Loss Functions for Ordinal Regression

January 04, 2025 | 9 min read | 459 views

In traditional classification problems, there is often no natural “order” among classes (e.g., {dog, cat, bird}). However, in cases like restaurant ratings (0-5) or clothing sizes (XS < S < M < L < XL), there exists a natural ordinal relationship among the classes. Tasks that handle such ordered relationships are called ordinal regression.

Ordinal regression has “order structure” between classes that we can use to improve learning, so there are dedicated loss functions different from those in standard classification or regression tasks. This article introduces three popular approaches to ordinal regression.

Threshold-Based Approach

The simplest approach divides ordinal classes {0,1,2,…,K−1} into multiple binary classification tasks based on thresholds. For example, for 3 classes (0,1,2), the tasks are:

Task 1: Is it larger than 1?
Task 2: Is it larger than 2?

At inference, the final class is determined as follows:

If Task 1 outputs 0, the predicted class is 0.
If Task 1 outputs 1 and Task 2 outputs 0, the predicted class is 1.
If Task 1 and Task 2 both output 1, the predicted class is 2.

This approach is relatively simple and intuitive.

Soft Label Loss

This approach assigns probabilities not only to the true class but also to neighboring classes based on a distance-based weighting. A “soft label” distribution is generated and used to minimize the cross-entropy loss with the model’s predicted distribution.

For example, for classes {0,1,2} with the true class $r_t$ , the soft label for each class $r_i$ is defined as:

\phi(r_t, r_i) = |r_t - r_i|, \quad y_i = \frac{\exp(-\phi(r_t, r_i))}{\sum_{k} \exp(-\phi(r_t, r_k))}

where $\phi$ is a distance metric (e.g., absolute error). The cross-entropy loss between the predicted distribution $\hat{p}$ and the soft label distribution $y$ is minimized:

L = - \sum_i y_i \log \hat{p}_i

This naturally introduces the property of penalizing predictions farther from the true class more heavily.

Ordinal Logistic Loss (Cumulative Link Model)

This statistical approach, also known as cumulative link models, incorporates ordinal relationships by modeling the cumulative probability. In this approach, the network’s output $z$ is treated as a one-dimensional continuous variable, and learnable thresholds $\alpha_0, \ldots, \alpha_{K-2}$ are introduced. The cumulative probability is modeled as:

P(y \leq k) = \sigma(\alpha_k - z)

where $\sigma$ is the sigmoid function. From these cumulative probabilities, the probability of each class is derived as follows:

P(y=0) = \sigma(\alpha_0 - z) \\ P(y = k) = \sigma(\alpha_{k} - z) - \sigma(\alpha_{k-1} - z), \quad k = 1, \ldots, K-1 \\ P(y = K-1) = 1 - \sigma(\alpha_{K-2} - z).

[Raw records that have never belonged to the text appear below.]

-- ==== Sys2Proof/Machine/Reals.lean ====
section
/-! DEFINITION. Exact arithmetic on the quantities of the derivation stage, which rational numbers leave by square root,
`atan2` and `asin`, and on real numbers of any kind (43_telemetry_encoder.md R201 to R208, 10_state.md R36). -/

namespace Sys2Proof.Machine

/-! ### Exact square roots -/

/-- The bits below bit `i` of the integer square root of `n`, on top of the root `r` found so far. -/
def isqrtBits (n : Nat) : Nat → Nat → Nat
  | 0, r => r
  | i + 1, r =>
    let t := r + 2 ^ i
    if t * t ≤ n then isqrtBits n i t else isqrtBits n i r

/-- The integer square root, rounded down. -/
def isqrt (n : Nat) : Nat := isqrtBits n (n.log2 / 2 + 1) 0

/-- The rational square root of `r`, if it has one. -/
def ratSqrt? (r : Rat) : Option Rat :=
  let n := isqrt r.num.toNat
  let d := isqrt r.den
  if 0 ≤ r ∧ n * n = r.num.toNat ∧ d * d = r.den then some ((n : Rat) / d) else none

/-! ### Brackets: rational bounds of the other quantities of rational numbers, as close as asked

`atanSmall P n d` and what is built on it are integers at scale `2^P`, within `10^4 (P + 5) + 2` units of the exact value;
the bracket allows `2^64 + 2^16 P` units, at `P = p + 64`, and `ratBracket_holds` proves that it is enough. -/

/-- The tail, from term `i`, of the arctangent series `t/1 - t y²/3 + t y⁴/5 ...`, `t` being the power reached. -/
def atanSeries (P y2 : Nat) : Nat → Nat → Nat → Int
  | 0, _, _ => 0
  | fuel + 1, i, t => (t / (2 * i + 1) : Nat) - atanSeries P y2 fuel (i + 1) ((t * y2) >>> P)

/-- `2^P atan(n/d)` for `0 <= n/d <= 1/2`. -/
def atanSmall (P n d : Nat) : Int :=
  let y := (n <<< P) / d
  atanSeries P ((y * y) >>> P) (P / 2 + 2) 0 y

/-- `2^P atan(n/d)` for `0 <= n/d <= 1`: above a half, `atan x = atan (1/2) + atan ((2x-1)/(2+x))`. -/
def atanUnit (P n d : Nat) : Int :=
  if 2 * n ≤ d then atanSmall P n d else atanSmall P 1 2 + atanSmall P (2 * n - d) (2 * d + n)

/-- `2^P pi`, by Machin's formula. -/
def piFix (P : Nat) : Int := 4 * (4 * atanSmall P 1 5 - atanSmall P 1 239)

/-- `2^P atan(n/d)` for `n, d >= 0`, not both 0. -/
def atanPos (P n d : Nat) : Int :=
  if n ≤ d then atanUnit P n d else piFix P / 2 - atanUnit P d n

/-- `2^P atan2(y, x)`, in (-pi, pi], for `y`, `x` not both 0. -/
def atan2Fix (P : Nat) (y x : Rat) : Int :=
  let n := y.num.natAbs * x.den
  let d := x.num.natAbs * y.den
  let a := atanPos P n d
  if 0 ≤ x then (if 0 ≤ y then a else -a)
  else if 0 ≤ y then piFix P - a
  else a - piFix P

/-- `2^P asin(t)` for `-1 <= t <= 1`: `asin t = 2 atan (t / (1 + sqrt (1 - t²)))`. -/
def asinFix (P : Nat) (t : Rat) : Int :=
  let c := isqrt (((1 - t * t) * 4 ^ P).floor.toNat)
  let n := ((t.num.natAbs <<< P) / t.den : Nat)
  let a := 2 * atanPos P n (2 ^ P + c)
  if 0 ≤ t then a else -a

/-- A rational interval that holds the finite number `x`, of the forms of rational numbers: the narrower the larger `p`,
and a point for a rational and a rational square root. -/
def ratBracket (x : RealNum) (p : Nat) : Rat × Rat :=
  let P := p + 64
  let scale : Rat := 2 ^ P
  let slack : Int := 2 ^ 64 + 2 ^ 16 * P
  let around (v : Int) : Rat × Rat := (((v - slack : Int) : Rat) / scale, ((v + slack : Int) : Rat) / scale)
  match x with
  | .rat q => (q, q)
  | .sqrt r =>
    match ratSqrt? r with
    | some q => (q, q)
    | none =>
      let v := isqrt ((r * 4 ^ P).floor.toNat)
      ((v : Rat) / scale, ((v + 1 : Nat) : Rat) / scale)
  | .atan2 y x => around (atan2Fix P y x)
  | .heading s c =>
    let turn := atan2Fix P s c * 2 ^ P * 180 / piFix P
    around (if s < 0 then turn + 360 * 2 ^ P else turn)
  | .asin t => around (asinFix P t)
  | .nonFinite | .lit _ | .norm _ | .angle _ _ | .turn _ _ | .asinOf _ => (0, 0)

/-! ### Real numbers

Each is known by its enclosures, rational intervals that hold it and close on it. One told exactly, a rational or a multiple
of a square root, is known by its square as well, by which the signs of what the derivation stage makes of such numbers are
found (assumption 38). -/

/-- Whether a number is told exactly. -/
def isExact (x : RealLit) : Bool :=
  match x with
  | .rat _ | .root _ _ => true
  | .named _ _ => false

/-- `r x`. -/
def scaleLit (r : Rat) (x : RealLit) : RealLit :=
  match x with
  | .rat q => .rat (r * q)
  | .root q n => .root (r * q) n
  | .named q k => .named (r * q) k

/-- The square of a number told exactly. -/
def squareLit (x : RealLit) : Rat :=
  match x with
  | .rat q => q * q
  | .root q n => q * q * n
  | .named _ _ => 0

/-- `x |x|` of a number told exactly: it has the sign of `x` and grows with it. -/
def signedSquare (x : RealLit) : Rat :=
  match x with
  | .rat q => q * |q|
  | .root q n => q * |q| * n
  | .named _ _ => 0

/-! ### Enclosures -/

/-- The interval of `a x + b`. -/
def scaleBracket (a b : Rat) (i : Rat × Rat) : Rat × Rat :=
  if 0 ≤ a then (a * i.1 + b, a * i.2 + b) else (a * i.2 + b, a * i.1 + b)

/-- The interval of a sum. -/
def addBracket (i j : Rat × Rat) : Rat × Rat := (i.1 + j.1, i.2 + j.2)

/-- The interval of a product. -/
def mulBracket (i j : Rat × Rat) : Rat × Rat :=
  (min (min (i.1 * j.1) (i.1 * j.2)) (min (i.2 * j.1) (i.2 * j.2)),
   max (max (i.1 * j.1) (i.1 * j.2)) (max (i.2 * j.1) (i.2 * j.2)))

/-- The interval from `m` to `m + 1` at scale `2^P`. -/
def gridBracket (m : Int) (P : Nat) : Rat × Rat := ((m : Rat) / 2 ^ P, ((m + 1 : Int) : Rat) / 2 ^ P)

/-- The real number of integer part `i` and binary digits `bit`, down to digit `P`, as an integer at scale `2^P`. -/
def truncOf (i : Int) (bit : Nat → Bool) : Nat → Int
  | 0 => i
  | P + 1 => 2 * truncOf i bit P + (if bit P then 1 else 0)

/-- The real number named `k`, down to its binary digit `P`, as an integer at scale `2^P`. -/
def realTrunc (k P : Nat) : Int := truncOf (Config.realInt k) (Config.realBit k) P

/-- The enclosure of a number at scale `2^P`. -/
def litEnclose (x : RealLit) (P : Nat) : Rat × Rat :=
  match x with
  | .rat q => (q, q)
  | .root q n =>
    match ratSqrt? n with
    | some m => (q * m, q * m)
    | none => scaleBracket q 0 (gridBracket (isqrt (n * 4 ^ P)) P)
  | .named q k => scaleBracket q 0 (gridBracket (realTrunc k P) P)

/-- The enclosure of a sum of squares, each with its coefficient. -/
def sumEnclose (terms : List (Rat × RealLit)) (P : Nat) : Rat × Rat :=
  terms.foldr (fun t i => addBracket (scaleBracket t.1 0 (mulBracket (litEnclose t.2 P) (litEnclose t.2 P))) i) (0, 0)

/-- A sum of squares of numbers told exactly. -/
def sumExact (terms : List (Rat × RealLit)) : Rat := (terms.map fun t => t.1 * squareLit t.2).sum

/-! ### The sign of an enclosed number -/

/-- `some ()` if `p` holds of a number from `n` on. The recursion has its least fixed point for its meaning, and a search
that never ends is `none`: so `none` says that there is no such number (`everFrom_isSome`). -/
def everFrom (p : Nat → Bool) (n : Nat) : Option Unit := if p n then some () else everFrom p (n + 1)
partial_fixpoint

/-- Whether `p` holds of some number. -/
def ever (p : Nat → Bool) : Bool := (everFrom p 0).isSome

/-- The sign of the number enclosed by `f`, if one of the precisions `p`, `2p`, `4p` ... tells it. -/
def trySign (f : Nat → Rat × Rat) : Nat → Nat → Option SignType
  | 0, _ => none
  | fuel + 1, p =>
    let i := f p
    if 0 < i.1 then some .pos
    else if i.2 < 0 then some .neg
    else if i.1 = 0 ∧ i.2 = 0 then some .zero
    else trySign f fuel (2 * p)

/-- The sign of the number enclosed by `f`: it is positive if some enclosure lies above 0, negative if some lies below, and
else it is 0. The precisions from 64 to 8192 are tried first. -/
def signBy (f : Nat → Rat × Rat) : SignType :=
  match trySign f 8 64 with
  | some s => s
  | none =>
    if ever fun p => decide (0 < (f p).1) then .pos
    else if ever fun p => decide ((f p).2 < 0) then .neg
    else .zero

/-! ### Sines and cosines -/

/-- `2 (a b + c d)`, each of the products by its enclosures. -/
def crossEnclose (y : Cross) (P : Nat) : Rat × Rat :=
  scaleBracket 2 0 (addBracket (mulBracket (litEnclose y.a P) (litEnclose y.b P))
    (mulBracket (litEnclose y.c P) (litEnclose y.d P)))

/-- Whether all four numbers are told exactly. -/
def crossExact (y : Cross) : Bool := isExact y.a && isExact y.b && isExact y.c && isExact y.d

/-- Whether all the numbers are told exactly. -/
def squaresExact (x : Squares) : Bool := x.terms.all fun t => isExact t.2

/-- The value of a cosine of numbers told exactly. -/
def squaresValue (x : Squares) : Rat := x.const + sumExact x.terms

/-- The enclosure of a cosine, a point where its numbers are told exactly. -/
def squaresEnclose (x : Squares) (P : Nat) : Rat × Rat :=
  if squaresExact x then (squaresValue x, squaresValue x) else addBracket (x.const, x.const) (sumEnclose x.terms P)

/-- The sign of a rational number. -/
def ratSign (q : Rat) : SignType := if q < 0 then .neg else if q = 0 then .zero else .pos

/-- The sign of `2 (a b + c d)`: of numbers told exactly, that of the sum of the signed squares of the products. -/
def crossSign (y : Cross) : SignType :=
  if crossExact y then ratSign (signedSquare y.a * signedSquare y.b + signedSquare y.c * signedSquare y.d)
  else signBy (crossEnclose y)

/-- The sign of a cosine. -/
def squaresSign (x : Squares) : SignType :=
  if squaresExact x then ratSign (squaresValue x) else signBy (squaresEnclose x)

/-- Whether a number is 0. -/
def isZero (x : RealLit) : Bool := decide (crossSign ⟨x, .rat 1, .rat 0, .rat 0⟩ = .zero)

/-- Whether an operand is a finite number (43_telemetry_encoder.md R202). -/
def isFinite (x : RealNum) : Bool :=
  match x with
  | .rat _ => true
  | .sqrt r => decide (0 ≤ r)
  | .atan2 y x => !(decide (y = 0) && decide (x = 0))
  | .heading s c => !(decide (s = 0) && decide (c = 0))
  | .asin t => decide (-1 ≤ t) && decide (t ≤ 1)
  | .nonFinite => false
  | .lit _ | .norm _ | .asinOf _ => true
  | .angle y x | .turn y x => !(decide (crossSign y = .zero) && decide (squaresSign x = .zero))

/-! ### Brackets of real numbers -/

/-- The interval of the size of a number of sign `sg`. -/
def sizeBracket (sg : SignType) (i : Rat × Rat) : Rat × Rat :=
  match sg with
  | .zero => (0, 0)
  | .pos => (max 0 i.1, i.2)
  | .neg => (max 0 (-i.2), -i.1)

/-- The scale of the enclosures that a bracket at precision `p` is made from. -/
def fineScale (p : Nat) : Nat := 2 * (p + 64)

/-- The interval of the angle of `(|x|, |y|)`, in the first quarter, `form` being that of an angle of rational numbers. -/
def quarterBracket (form : Rat → Rat → RealNum) (sy sx : SignType) (y x : Rat × Rat) (p : Nat) : Rat × Rat :=
  if sy = .zero then ratBracket (form 0 1) p
  else if sx = .zero then ratBracket (form 1 0) p
  else ((ratBracket (form y.1 x.2) p).1, (ratBracket (form y.2 x.1) p).2)

/-- The interval of the angle of `(x, |y|)`, in the first half of a turn. -/
def halfBracket (form : Rat → Rat → RealNum) (sy sx : SignType) (y x : Rat × Rat) (p : Nat) : Rat × Rat :=
  let i := quarterBracket form sy sx y x p
  if sx = .neg then addBracket (ratBracket (form 0 (-1)) p) (scaleBracket (-1) 0 i) else i

/-- `halfBracket` of a sine and a cosine, whose signs are found first. -/
def angleBracket (form : Rat → Rat → RealNum) (y : Cross) (x : Squares) (p : Nat) : Rat × Rat :=
  halfBracket form (crossSign y) (squaresSign x) (sizeBracket (crossSign y) (crossEnclose y (fineScale p)))
    (sizeBracket (squaresSign x) (squaresEnclose x (fineScale p))) p

/-- `t` taken to -1 or 1 where it is outside. -/
def clampOne (t : Rat) : Rat := max (-1) (min 1 t)

/-- A rational interval that holds the finite number `x`, the narrower the larger `p`. -/
def bracket (x : RealNum) (p : Nat) : Rat × Rat :=
  match x with
  | .rat _ | .sqrt _ | .atan2 _ _ | .heading _ _ | .asin _ | .nonFinite => ratBracket x p
  | .lit x => litEnclose x (fineScale p)
  | .norm xs =>
    let i := sumEnclose (xs.map fun x => (1, x)) (fineScale p)
    ((ratBracket (.sqrt (max 0 i.1)) p).1, (ratBracket (.sqrt (max 0 i.2)) p).2)
  | .angle y x =>
    if crossSign y = .neg then scaleBracket (-1) 0 (angleBracket .atan2 y x p) else angleBracket .atan2 y x p
  | .turn y x =>
    if crossSign y = .neg then scaleBracket (-1) 360 (angleBracket .heading y x p) else angleBracket .heading y x p
  | .asinOf t =>
    let i := crossEnclose t (fineScale p)
    ((ratBracket (.asin (clampOne i.1)) p).1, (ratBracket (.asin (clampOne i.2)) p).2)

end Sys2Proof.Machine
end

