@[simp] theorem State.unread_rxbuf (s : State) (rest : List Byte) :
    (s.unread rest).rxbuf = s.rxbuf := by cases rest <;> rfl
@[simp] theorem State.unread_crcErrCnt (s : State) (rest : List Byte) :
    (s.unread rest).crcErrCnt = s.crcErrCnt := by cases rest <;> rfl
@[simp] theorem State.unread_txqNet (s : State) (rest : List Byte) :
    (s.unread rest).txqNet = s.txqNet := by cases rest <;> rfl
@[simp] theorem State.unread_txqTel (s : State) (rest : List Byte) :
    (s.unread rest).txqTel = s.txqTel := by cases rest <;> rfl
@[simp] theorem State.unread_lastRec (s : State) (rest : List Byte) :
    (s.unread rest).lastRec = s.lastRec := by cases rest <;> rfl
@[simp] theorem State.unread_lastValid (s : State) (rest : List Byte) :
    (s.unread rest).lastValid = s.lastValid := by cases rest <;> rfl
@[simp] theorem State.unread_altStart (s : State) (rest : List Byte) :
    (s.unread rest).altStart = s.altStart := by cases rest <;> rfl
@[simp] theorem State.unread_altStartValid (s : State) (rest : List Byte) :
    (s.unread rest).altStartValid = s.altStartValid := by cases rest <;> rfl
@[simp] theorem State.unread_nextTick (s : State) (rest : List Byte) :
    (s.unread rest).nextTick = s.nextTick := by cases rest <;> rfl
@[simp] theorem State.unread_ch (s : State) (rest : List Byte) :
    (s.unread rest).ch = s.ch := by cases rest <;> rfl
@[simp] theorem State.unread_chValid (s : State) (rest : List Byte) :
    (s.unread rest).chValid = s.chValid := by cases rest <;> rfl
@[simp] theorem State.unread_dest (s : State) (rest : List Byte) :
    (s.unread rest).dest = s.dest := by cases rest <;> rfl
@[simp] theorem State.unread_stats (s : State) (rest : List Byte) :
    (s.unread rest).stats = s.stats := by cases rest <;> rfl
@[simp] theorem State.unread_halt (s : State) (rest : List Byte) :
    (s.unread rest).halt = s.halt := by cases rest <;> rfl
@[simp] theorem State.unread_rxClosed (s : State) (rest : List Byte) :
    (s.unread rest).rxClosed = s.rxClosed := by cases rest <;> rfl
@[simp] theorem State.unread_txClosed (s : State) (rest : List Byte) :
    (s.unread rest).txClosed = s.txClosed := by cases rest <;> rfl
@[simp] theorem State.unread_stopped (s : State) (rest : List Byte) :
    (s.unread rest).stopped = s.stopped := by cases rest <;> rfl
@[simp] theorem State.unread_params (s : State) (rest : List Byte) :
    (s.unread rest).params = s.params := by cases rest <;> rfl
@[simp] theorem State.unread_now (s : State) (rest : List Byte) :
    (s.unread rest).now = s.now := by cases rest <;> rfl
@[simp] theorem State.unread_nextReport (s : State) (rest : List Byte) :
    (s.unread rest).nextReport = s.nextReport := by cases rest <;> rfl
@[simp] theorem State.unread_netAnswers (s : State) (rest : List Byte) :
    (s.unread rest).netAnswers = s.netAnswers := by cases rest <;> rfl
@[simp] theorem State.unread_txPicks (s : State) (rest : List Byte) :
    (s.unread rest).txPicks = s.txPicks := by cases rest <;> rfl
@[simp] theorem State.unread_txAnswers (s : State) (rest : List Byte) :
    (s.unread rest).txAnswers = s.txAnswers := by cases rest <;> rfl
@[simp] theorem State.unread_bcPlans (s : State) (rest : List Byte) :
    (s.unread rest).bcPlans = s.bcPlans := by cases rest <;> rfl
@[simp] theorem State.unread_shutdown (s : State) (rest : List Byte) :
    (s.unread rest).shutdown = s.shutdown := by cases rest <;> rfl
@[simp] theorem State.unread_out (s : State) (rest : List Byte) :
    (s.unread rest).out = s.out := by cases rest <;> rfl

end Sys2Proof.Machine
end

These probabilities are used to compute the likelihood, and the ordinal logistic loss is the negative log-likelihood:

L = - \sum_i \log P(y = y_i)

This approach is theoretically grounded but requires careful implementation to ensure the thresholds are monotonic.

Implementation Example

Below is an implementation example using the wine quality dataset and a two-layer neural network. First of all, let’s prepare some common functions for loading data and training the model.

import torch
import torch.nn as nn
import torch.nn.functional as F
import torch.optim as optim

from sklearn.datasets import load_wine
from sklearn.model_selection import train_test_split
from sklearn.preprocessing import StandardScaler

# Load and preprocess the Wine dataset
def load_wine_data():
    wine = load_wine()
    X = wine.data   # shape=(n_samples, 13)
    y = wine.target # 0,1,2 (3 classes)

    # Train-test split: 8:2 ratio
    X_train, X_test, y_train, y_test = train_test_split(
        X, y, test_size=0.2, random_state=42, stratify=y
    )

    # Standardization
    scaler = StandardScaler()
    X_train = scaler.fit_transform(X_train)
    X_test  = scaler.transform(X_test)

    # Convert to Torch tensors
    X_train_torch = torch.from_numpy(X_train).float()
    y_train_torch = torch.from_numpy(y_train).long()
    X_test_torch  = torch.from_numpy(X_test).float()
    y_test_torch  = torch.from_numpy(y_test).long()

    return X_train_torch, y_train_torch, X_test_torch, y_test_torch


# Two-layer neural network example
class TwoLayerNet(nn.Module):
    def __init__(self, input_dim, hidden_dim, output_dim):
        super().__init__()
        self.fc1 = nn.Linear(input_dim, hidden_dim)
        self.fc2 = nn.Linear(hidden_dim, output_dim)
    
    def forward(self, x):
        x = F.relu(self.fc1(x))
        x = self.fc2(x)  # Raw logits or output
        return x


# Simplified training & evaluation function
def train_and_evaluate(
    model, 
    criterion, 
    optimizer, 
    train_loader, 
    X_test, 
    y_test, 
    num_epochs=30, 
    evaluate_fn=None
):
    """
    model: nn.Module
    criterion: Loss function
    optimizer: torch.optim
    train_loader: DataLoader of (X, y)
    X_test, y_test: Test data (Tensor)
    evaluate_fn: Function to get predicted labels during evaluation (model, X_test) -> pred_label
                 Defaults to standard multi-class argmax for accuracy calculation.
    """
    for epoch in range(num_epochs):
        model.train()
        running_loss = 0.0
        for batch_X, batch_y in train_loader:
            optimizer.zero_grad()
            outputs = model(batch_X)
            loss = criterion(outputs, batch_y)
            loss.backward()
            optimizer.step()
            running_loss += loss.item()
        
        if (epoch + 1) % 5 == 0:
            print(f"Epoch {epoch+1}/{num_epochs}, Loss: {running_loss/len(train_loader):.4f}")

    # --- Evaluation ---
    model.eval()
    with torch.no_grad():
        if evaluate_fn is None:
            # Standard multi-class: use argmax for predictions
            logits = model(X_test)
            pred_label = torch.argmax(logits, dim=1)
        else:
            # Use custom evaluation function (e.g., Threshold-based or Ordinal Logistic)
            pred_label = evaluate_fn(model, X_test)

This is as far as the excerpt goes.